§ DESCRIPTION OF THE TASK: In the records below, find the line with "-- ==== Sys2Proof/Safety.lean" and the line with "Reserved encodings -/"; return exactly those lines and every line between them.

§ DATA UNDER STUDY:
===

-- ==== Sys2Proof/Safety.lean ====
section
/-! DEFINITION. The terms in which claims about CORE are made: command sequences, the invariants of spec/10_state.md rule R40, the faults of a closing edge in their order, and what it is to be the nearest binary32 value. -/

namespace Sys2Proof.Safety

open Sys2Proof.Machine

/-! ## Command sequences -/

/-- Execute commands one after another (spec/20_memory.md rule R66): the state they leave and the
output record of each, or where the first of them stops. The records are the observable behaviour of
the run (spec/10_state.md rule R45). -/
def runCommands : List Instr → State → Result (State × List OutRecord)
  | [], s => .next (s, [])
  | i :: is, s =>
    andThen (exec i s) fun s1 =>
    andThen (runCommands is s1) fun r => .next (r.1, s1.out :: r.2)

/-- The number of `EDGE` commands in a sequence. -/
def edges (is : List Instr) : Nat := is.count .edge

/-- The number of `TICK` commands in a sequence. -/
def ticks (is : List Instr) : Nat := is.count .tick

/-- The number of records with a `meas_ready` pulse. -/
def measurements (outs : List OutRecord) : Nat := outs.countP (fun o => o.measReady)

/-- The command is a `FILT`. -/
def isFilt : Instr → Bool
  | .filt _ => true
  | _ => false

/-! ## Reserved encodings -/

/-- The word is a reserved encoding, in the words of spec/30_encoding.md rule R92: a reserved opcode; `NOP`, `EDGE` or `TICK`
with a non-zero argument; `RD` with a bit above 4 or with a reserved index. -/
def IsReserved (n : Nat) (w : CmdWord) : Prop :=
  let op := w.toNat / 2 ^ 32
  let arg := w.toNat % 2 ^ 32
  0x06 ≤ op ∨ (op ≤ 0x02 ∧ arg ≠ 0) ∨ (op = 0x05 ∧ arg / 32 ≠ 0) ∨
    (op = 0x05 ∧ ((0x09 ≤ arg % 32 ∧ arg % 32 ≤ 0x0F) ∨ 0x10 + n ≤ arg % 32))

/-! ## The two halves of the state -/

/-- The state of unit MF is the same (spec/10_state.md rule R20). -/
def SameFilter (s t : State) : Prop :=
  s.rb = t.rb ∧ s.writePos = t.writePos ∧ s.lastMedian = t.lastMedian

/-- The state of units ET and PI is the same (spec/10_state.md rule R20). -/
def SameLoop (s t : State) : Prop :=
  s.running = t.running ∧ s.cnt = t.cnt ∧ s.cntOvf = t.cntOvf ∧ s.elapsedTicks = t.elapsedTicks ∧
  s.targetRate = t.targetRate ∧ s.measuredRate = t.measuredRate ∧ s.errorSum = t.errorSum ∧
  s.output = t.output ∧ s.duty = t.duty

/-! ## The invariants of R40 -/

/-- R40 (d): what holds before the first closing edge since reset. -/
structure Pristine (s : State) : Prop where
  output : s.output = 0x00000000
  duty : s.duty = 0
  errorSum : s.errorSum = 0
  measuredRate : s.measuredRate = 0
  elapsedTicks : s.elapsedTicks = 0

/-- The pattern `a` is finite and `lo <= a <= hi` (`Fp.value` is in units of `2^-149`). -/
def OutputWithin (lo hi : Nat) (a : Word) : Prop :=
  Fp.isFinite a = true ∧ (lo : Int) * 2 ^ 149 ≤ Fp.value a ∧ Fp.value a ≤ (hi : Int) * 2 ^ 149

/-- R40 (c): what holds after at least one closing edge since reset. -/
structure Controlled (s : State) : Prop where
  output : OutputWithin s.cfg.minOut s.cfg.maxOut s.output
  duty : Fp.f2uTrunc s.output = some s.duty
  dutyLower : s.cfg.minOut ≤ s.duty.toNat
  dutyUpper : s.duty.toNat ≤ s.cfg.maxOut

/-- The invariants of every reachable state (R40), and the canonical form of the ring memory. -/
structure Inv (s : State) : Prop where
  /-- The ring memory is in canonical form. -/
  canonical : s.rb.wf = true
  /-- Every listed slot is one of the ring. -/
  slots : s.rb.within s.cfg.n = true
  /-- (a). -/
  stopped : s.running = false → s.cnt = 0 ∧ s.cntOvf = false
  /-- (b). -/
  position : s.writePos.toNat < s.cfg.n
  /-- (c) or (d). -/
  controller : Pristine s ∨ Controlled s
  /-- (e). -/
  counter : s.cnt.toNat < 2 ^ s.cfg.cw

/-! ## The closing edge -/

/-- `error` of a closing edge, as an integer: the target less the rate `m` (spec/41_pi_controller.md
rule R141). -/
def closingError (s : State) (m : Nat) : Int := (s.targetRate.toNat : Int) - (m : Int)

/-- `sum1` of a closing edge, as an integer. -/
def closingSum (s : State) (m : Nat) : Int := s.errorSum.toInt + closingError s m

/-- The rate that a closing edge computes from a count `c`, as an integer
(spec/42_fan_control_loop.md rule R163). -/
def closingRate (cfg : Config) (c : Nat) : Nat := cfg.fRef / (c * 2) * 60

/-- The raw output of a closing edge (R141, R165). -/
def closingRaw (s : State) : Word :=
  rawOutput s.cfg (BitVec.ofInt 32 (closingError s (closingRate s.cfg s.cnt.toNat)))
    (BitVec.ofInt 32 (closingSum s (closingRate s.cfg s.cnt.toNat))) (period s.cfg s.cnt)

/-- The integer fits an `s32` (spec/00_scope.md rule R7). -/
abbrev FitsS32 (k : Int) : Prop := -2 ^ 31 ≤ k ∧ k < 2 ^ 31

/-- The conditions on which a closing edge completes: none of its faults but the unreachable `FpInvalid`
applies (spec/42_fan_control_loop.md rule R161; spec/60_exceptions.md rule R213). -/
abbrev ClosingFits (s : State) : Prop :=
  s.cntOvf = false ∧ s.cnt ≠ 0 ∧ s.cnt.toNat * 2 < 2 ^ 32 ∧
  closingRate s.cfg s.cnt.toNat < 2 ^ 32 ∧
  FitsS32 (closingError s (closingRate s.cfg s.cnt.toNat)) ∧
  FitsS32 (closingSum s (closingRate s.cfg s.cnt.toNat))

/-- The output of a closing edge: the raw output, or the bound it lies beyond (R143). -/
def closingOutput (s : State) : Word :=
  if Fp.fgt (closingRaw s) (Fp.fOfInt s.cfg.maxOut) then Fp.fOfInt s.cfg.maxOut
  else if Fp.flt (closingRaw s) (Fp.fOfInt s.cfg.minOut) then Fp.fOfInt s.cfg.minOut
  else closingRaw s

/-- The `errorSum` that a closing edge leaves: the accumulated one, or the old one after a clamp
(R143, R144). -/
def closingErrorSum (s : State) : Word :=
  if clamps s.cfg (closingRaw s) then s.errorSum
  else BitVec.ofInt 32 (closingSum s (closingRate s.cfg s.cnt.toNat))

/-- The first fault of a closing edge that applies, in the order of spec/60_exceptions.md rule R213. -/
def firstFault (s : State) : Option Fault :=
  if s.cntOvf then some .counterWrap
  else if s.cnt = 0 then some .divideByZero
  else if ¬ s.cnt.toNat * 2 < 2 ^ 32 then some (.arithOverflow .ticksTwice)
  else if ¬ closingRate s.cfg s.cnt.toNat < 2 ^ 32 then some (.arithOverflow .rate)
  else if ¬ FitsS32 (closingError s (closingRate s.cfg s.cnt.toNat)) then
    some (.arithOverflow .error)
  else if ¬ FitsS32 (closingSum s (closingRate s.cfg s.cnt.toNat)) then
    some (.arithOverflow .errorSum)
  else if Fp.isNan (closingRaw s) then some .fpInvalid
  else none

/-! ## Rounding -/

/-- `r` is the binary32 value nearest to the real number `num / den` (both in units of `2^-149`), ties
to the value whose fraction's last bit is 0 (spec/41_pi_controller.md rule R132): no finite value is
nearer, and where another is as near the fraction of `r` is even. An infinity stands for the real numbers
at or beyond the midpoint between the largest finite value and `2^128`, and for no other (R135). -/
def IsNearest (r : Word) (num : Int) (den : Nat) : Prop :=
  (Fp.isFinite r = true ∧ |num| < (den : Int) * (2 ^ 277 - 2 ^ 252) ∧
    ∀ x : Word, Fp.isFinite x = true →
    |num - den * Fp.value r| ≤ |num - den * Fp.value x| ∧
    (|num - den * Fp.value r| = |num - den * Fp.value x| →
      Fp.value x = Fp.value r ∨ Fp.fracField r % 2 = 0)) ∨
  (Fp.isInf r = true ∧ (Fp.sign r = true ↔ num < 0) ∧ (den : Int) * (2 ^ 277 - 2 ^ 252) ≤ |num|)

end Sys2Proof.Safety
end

===

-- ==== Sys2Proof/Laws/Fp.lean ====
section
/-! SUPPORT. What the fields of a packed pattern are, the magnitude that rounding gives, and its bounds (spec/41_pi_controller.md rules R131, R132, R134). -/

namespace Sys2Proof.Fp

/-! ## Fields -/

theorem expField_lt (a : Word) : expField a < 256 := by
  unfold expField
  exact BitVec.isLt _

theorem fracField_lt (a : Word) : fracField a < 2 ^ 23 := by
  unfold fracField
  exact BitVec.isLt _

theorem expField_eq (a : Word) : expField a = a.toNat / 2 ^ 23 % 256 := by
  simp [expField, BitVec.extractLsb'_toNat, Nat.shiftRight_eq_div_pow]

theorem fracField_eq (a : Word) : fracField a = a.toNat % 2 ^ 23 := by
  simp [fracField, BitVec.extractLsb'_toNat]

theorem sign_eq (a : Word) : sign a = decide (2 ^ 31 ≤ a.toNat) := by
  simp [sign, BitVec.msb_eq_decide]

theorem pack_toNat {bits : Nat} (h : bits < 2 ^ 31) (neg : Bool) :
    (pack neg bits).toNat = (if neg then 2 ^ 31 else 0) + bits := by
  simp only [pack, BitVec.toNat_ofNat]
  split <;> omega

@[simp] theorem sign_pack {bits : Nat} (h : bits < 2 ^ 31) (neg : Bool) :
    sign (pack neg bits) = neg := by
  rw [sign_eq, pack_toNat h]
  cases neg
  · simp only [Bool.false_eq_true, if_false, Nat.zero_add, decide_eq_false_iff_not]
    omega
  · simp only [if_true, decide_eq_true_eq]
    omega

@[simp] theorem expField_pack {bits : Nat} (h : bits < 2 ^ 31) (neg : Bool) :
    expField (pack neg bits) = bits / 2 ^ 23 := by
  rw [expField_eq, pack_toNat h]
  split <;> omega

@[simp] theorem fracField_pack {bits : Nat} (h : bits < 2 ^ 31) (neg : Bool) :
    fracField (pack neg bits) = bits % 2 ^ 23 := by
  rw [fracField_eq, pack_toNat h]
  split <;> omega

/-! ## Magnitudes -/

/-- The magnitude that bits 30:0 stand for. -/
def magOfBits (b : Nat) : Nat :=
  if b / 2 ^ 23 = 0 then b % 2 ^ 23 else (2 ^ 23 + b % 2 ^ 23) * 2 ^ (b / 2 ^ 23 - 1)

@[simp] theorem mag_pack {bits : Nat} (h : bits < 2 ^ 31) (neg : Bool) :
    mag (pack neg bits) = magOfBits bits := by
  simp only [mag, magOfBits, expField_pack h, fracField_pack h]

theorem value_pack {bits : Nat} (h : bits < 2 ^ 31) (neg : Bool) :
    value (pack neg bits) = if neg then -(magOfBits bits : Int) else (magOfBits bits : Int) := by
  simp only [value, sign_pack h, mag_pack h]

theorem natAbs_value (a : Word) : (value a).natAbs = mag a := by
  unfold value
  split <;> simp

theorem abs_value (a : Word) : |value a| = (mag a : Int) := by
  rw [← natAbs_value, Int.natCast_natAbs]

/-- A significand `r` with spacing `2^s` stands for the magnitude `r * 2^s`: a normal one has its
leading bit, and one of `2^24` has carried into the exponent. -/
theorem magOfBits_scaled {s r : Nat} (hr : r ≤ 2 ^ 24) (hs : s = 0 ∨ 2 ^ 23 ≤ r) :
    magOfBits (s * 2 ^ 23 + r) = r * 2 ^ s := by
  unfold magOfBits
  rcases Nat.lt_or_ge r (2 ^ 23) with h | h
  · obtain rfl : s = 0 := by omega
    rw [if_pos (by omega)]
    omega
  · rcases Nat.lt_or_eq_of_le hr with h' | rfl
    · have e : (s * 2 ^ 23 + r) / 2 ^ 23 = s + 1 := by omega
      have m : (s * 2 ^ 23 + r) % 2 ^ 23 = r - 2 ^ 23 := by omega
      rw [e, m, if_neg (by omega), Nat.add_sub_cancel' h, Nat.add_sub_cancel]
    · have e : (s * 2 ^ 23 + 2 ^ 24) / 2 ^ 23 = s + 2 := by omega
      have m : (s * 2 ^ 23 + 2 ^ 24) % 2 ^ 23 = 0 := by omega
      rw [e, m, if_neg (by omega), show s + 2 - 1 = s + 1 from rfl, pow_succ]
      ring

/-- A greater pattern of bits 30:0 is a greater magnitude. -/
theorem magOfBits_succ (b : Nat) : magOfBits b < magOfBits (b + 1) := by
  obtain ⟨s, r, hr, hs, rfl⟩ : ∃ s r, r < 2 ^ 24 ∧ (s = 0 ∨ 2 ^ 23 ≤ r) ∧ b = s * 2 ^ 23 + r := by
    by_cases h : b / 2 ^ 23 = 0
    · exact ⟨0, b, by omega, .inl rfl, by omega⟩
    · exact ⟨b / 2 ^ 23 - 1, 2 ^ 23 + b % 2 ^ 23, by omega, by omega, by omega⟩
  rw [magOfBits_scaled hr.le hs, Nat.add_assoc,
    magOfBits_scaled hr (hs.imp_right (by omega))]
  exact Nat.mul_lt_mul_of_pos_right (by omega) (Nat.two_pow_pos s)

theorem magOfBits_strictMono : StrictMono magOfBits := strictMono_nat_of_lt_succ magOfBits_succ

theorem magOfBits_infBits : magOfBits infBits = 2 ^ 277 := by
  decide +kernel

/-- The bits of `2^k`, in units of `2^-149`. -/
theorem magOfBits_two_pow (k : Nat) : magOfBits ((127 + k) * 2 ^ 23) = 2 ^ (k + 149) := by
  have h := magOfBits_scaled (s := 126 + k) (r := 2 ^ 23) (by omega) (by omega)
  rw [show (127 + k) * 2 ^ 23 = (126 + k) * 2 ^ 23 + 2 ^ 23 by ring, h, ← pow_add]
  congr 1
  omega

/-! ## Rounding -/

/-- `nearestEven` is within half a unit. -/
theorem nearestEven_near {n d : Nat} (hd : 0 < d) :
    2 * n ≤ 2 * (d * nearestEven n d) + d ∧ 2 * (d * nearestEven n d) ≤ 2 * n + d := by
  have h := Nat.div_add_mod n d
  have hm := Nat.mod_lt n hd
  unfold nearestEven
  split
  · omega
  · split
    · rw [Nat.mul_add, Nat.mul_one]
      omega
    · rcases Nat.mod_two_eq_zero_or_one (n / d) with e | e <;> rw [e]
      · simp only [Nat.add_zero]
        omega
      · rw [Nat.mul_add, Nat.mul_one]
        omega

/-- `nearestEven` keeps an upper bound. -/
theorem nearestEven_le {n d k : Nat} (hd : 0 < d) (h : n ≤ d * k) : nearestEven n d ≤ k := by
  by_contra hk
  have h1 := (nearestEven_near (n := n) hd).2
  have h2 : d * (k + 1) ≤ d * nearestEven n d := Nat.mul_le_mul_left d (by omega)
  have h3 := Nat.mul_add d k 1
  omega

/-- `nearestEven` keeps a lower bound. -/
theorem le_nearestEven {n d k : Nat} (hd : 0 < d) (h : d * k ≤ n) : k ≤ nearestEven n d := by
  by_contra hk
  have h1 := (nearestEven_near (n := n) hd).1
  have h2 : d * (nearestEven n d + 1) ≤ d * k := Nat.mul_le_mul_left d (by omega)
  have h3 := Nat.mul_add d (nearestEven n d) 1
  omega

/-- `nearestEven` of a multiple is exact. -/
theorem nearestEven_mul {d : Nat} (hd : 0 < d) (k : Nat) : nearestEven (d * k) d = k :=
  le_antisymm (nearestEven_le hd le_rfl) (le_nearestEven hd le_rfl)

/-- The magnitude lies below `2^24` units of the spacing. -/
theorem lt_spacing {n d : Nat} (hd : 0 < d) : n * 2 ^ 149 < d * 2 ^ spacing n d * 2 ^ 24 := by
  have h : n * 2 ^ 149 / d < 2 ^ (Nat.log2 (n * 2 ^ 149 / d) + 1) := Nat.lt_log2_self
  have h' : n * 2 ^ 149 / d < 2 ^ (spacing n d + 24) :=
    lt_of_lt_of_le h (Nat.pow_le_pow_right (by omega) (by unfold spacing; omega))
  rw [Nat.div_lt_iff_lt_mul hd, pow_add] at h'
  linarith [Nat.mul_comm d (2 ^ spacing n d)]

===

§ REPLY TO THE EXERCISE:
-- ==== Sys2Proof/Safety.lean ====
section
/-! DEFINITION. The terms in which claims about CORE are made: command sequences, the invariants of spec/10_state.md rule R40, the faults of a closing edge in their order, and what it is to be the nearest binary32 value. -/

namespace Sys2Proof.Safety

open Sys2Proof.Machine

/-! ## Command sequences -/

/-- Execute commands one after another (spec/20_memory.md rule R66): the state they leave and the
output record of each, or where the first of them stops. The records are the observable behaviour of
the run (spec/10_state.md rule R45). -/
def runCommands : List Instr → State → Result (State × List OutRecord)
  | [], s => .next (s, [])
  | i :: is, s =>
    andThen (exec i s) fun s1 =>
    andThen (runCommands is s1) fun r => .next (r.1, s1.out :: r.2)

/-- The number of `EDGE` commands in a sequence. -/
def edges (is : List Instr) : Nat := is.count .edge

/-- The number of `TICK` commands in a sequence. -/
def ticks (is : List Instr) : Nat := is.count .tick

/-- The number of records with a `meas_ready` pulse. -/
def measurements (outs : List OutRecord) : Nat := outs.countP (fun o => o.measReady)

/-- The command is a `FILT`. -/
def isFilt : Instr → Bool
  | .filt _ => true
  | _ => false

/-! ## Reserved encodings -/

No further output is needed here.